> [EXERCISE OBJECTIVE] For every line in the entries that contains "else", show the whole line.

> [MATERIAL SHOWN]

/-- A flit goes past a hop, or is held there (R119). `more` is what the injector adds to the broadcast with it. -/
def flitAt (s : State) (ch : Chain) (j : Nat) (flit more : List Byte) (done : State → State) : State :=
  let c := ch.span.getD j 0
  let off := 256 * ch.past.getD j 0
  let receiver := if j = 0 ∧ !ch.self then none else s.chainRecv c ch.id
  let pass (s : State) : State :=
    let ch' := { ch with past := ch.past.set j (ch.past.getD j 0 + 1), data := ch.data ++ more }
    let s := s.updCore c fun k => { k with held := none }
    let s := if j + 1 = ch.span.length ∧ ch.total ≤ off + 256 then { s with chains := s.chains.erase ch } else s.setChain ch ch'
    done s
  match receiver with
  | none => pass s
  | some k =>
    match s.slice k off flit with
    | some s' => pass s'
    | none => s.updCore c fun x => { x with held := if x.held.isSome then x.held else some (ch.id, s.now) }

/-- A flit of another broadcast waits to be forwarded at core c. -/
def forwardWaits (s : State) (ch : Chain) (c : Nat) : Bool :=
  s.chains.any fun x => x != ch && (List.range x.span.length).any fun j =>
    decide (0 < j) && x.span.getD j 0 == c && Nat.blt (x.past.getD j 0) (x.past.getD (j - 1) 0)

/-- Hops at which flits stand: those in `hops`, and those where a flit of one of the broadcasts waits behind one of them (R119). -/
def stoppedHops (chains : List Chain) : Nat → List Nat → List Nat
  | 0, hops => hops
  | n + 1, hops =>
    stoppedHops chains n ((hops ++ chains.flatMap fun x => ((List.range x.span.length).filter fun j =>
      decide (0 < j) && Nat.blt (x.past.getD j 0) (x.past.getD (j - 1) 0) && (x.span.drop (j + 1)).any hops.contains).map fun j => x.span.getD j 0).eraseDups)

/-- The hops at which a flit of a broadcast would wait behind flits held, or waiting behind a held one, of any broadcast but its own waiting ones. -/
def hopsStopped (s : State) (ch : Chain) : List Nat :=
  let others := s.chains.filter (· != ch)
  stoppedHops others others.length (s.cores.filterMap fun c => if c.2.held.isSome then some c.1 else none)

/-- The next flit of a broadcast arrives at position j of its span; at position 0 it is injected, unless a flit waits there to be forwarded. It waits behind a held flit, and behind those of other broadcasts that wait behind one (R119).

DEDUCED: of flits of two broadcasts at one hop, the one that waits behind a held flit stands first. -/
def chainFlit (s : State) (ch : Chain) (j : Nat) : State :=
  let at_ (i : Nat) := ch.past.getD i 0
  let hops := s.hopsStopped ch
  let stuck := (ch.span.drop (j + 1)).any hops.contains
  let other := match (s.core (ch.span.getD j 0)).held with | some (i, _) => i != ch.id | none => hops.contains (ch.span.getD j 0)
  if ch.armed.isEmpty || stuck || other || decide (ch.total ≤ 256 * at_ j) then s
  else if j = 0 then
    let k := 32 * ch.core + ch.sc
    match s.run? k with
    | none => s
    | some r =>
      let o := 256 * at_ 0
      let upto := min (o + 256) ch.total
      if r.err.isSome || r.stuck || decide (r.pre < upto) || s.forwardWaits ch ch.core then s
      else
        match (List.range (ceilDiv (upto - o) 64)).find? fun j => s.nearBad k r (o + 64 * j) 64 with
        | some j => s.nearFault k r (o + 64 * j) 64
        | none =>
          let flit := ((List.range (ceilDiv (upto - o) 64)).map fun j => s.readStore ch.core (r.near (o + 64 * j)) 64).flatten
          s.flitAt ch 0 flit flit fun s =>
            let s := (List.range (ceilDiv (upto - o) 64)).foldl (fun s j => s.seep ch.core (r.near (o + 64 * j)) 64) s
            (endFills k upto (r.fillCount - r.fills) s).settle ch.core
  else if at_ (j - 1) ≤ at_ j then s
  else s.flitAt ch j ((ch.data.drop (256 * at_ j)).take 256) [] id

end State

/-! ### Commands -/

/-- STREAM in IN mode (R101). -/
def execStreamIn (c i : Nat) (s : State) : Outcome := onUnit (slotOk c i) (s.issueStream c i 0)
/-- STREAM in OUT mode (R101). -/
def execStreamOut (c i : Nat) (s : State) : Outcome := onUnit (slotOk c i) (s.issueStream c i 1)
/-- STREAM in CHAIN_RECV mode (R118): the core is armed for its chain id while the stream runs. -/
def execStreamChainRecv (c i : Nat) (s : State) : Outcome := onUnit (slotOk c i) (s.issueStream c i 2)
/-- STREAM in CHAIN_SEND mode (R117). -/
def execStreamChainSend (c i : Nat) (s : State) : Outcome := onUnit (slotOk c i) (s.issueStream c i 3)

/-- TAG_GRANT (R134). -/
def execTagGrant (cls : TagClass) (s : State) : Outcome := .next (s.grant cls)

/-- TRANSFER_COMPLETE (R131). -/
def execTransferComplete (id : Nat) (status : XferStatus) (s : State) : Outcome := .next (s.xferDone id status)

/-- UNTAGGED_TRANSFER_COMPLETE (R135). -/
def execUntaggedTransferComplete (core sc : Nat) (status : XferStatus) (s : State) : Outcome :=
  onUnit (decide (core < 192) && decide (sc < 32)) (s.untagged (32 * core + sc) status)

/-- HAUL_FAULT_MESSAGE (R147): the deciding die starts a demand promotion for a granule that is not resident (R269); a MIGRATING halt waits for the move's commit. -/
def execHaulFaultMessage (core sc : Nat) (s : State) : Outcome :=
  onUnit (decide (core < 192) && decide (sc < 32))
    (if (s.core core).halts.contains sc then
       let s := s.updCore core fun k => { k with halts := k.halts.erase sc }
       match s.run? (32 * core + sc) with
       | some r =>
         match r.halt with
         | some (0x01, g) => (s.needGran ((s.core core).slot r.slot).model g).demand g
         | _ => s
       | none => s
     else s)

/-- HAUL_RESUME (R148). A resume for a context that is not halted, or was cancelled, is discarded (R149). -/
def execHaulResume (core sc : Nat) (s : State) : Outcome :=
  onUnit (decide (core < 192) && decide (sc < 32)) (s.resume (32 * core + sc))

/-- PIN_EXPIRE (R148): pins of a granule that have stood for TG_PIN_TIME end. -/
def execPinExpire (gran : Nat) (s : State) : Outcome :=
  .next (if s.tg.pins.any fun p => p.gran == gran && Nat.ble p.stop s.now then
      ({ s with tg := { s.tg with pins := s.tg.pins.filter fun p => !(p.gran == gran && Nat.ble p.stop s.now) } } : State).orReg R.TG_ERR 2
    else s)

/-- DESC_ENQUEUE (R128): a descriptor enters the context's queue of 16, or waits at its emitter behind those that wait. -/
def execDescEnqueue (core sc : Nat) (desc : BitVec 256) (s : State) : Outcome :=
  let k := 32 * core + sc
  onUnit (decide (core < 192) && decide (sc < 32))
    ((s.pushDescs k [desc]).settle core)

> [WRITTEN ANSWER]
  let receiver := if j = 0 ∧ !ch.self then none else s.chainRecv c ch.id
    let s := if j + 1 = ch.span.length ∧ ch.total ≤ off + 256 then { s with chains := s.chains.erase ch } else s.setChain ch ch'
    | none => s.updCore c fun x => { x with held := if x.held.isSome then x.held else some (ch.id, s.now) }
  stoppedHops others others.length (s.cores.filterMap fun c => if c.2.held.isSome then some c.1 else none)
  else if j = 0 then
      else
  else if at_ (j - 1) ≤ at_ j then s
  else s.flitAt ch j ((ch.data.drop (256 * at_ j)).take 256) [] id
     else s)
    else s)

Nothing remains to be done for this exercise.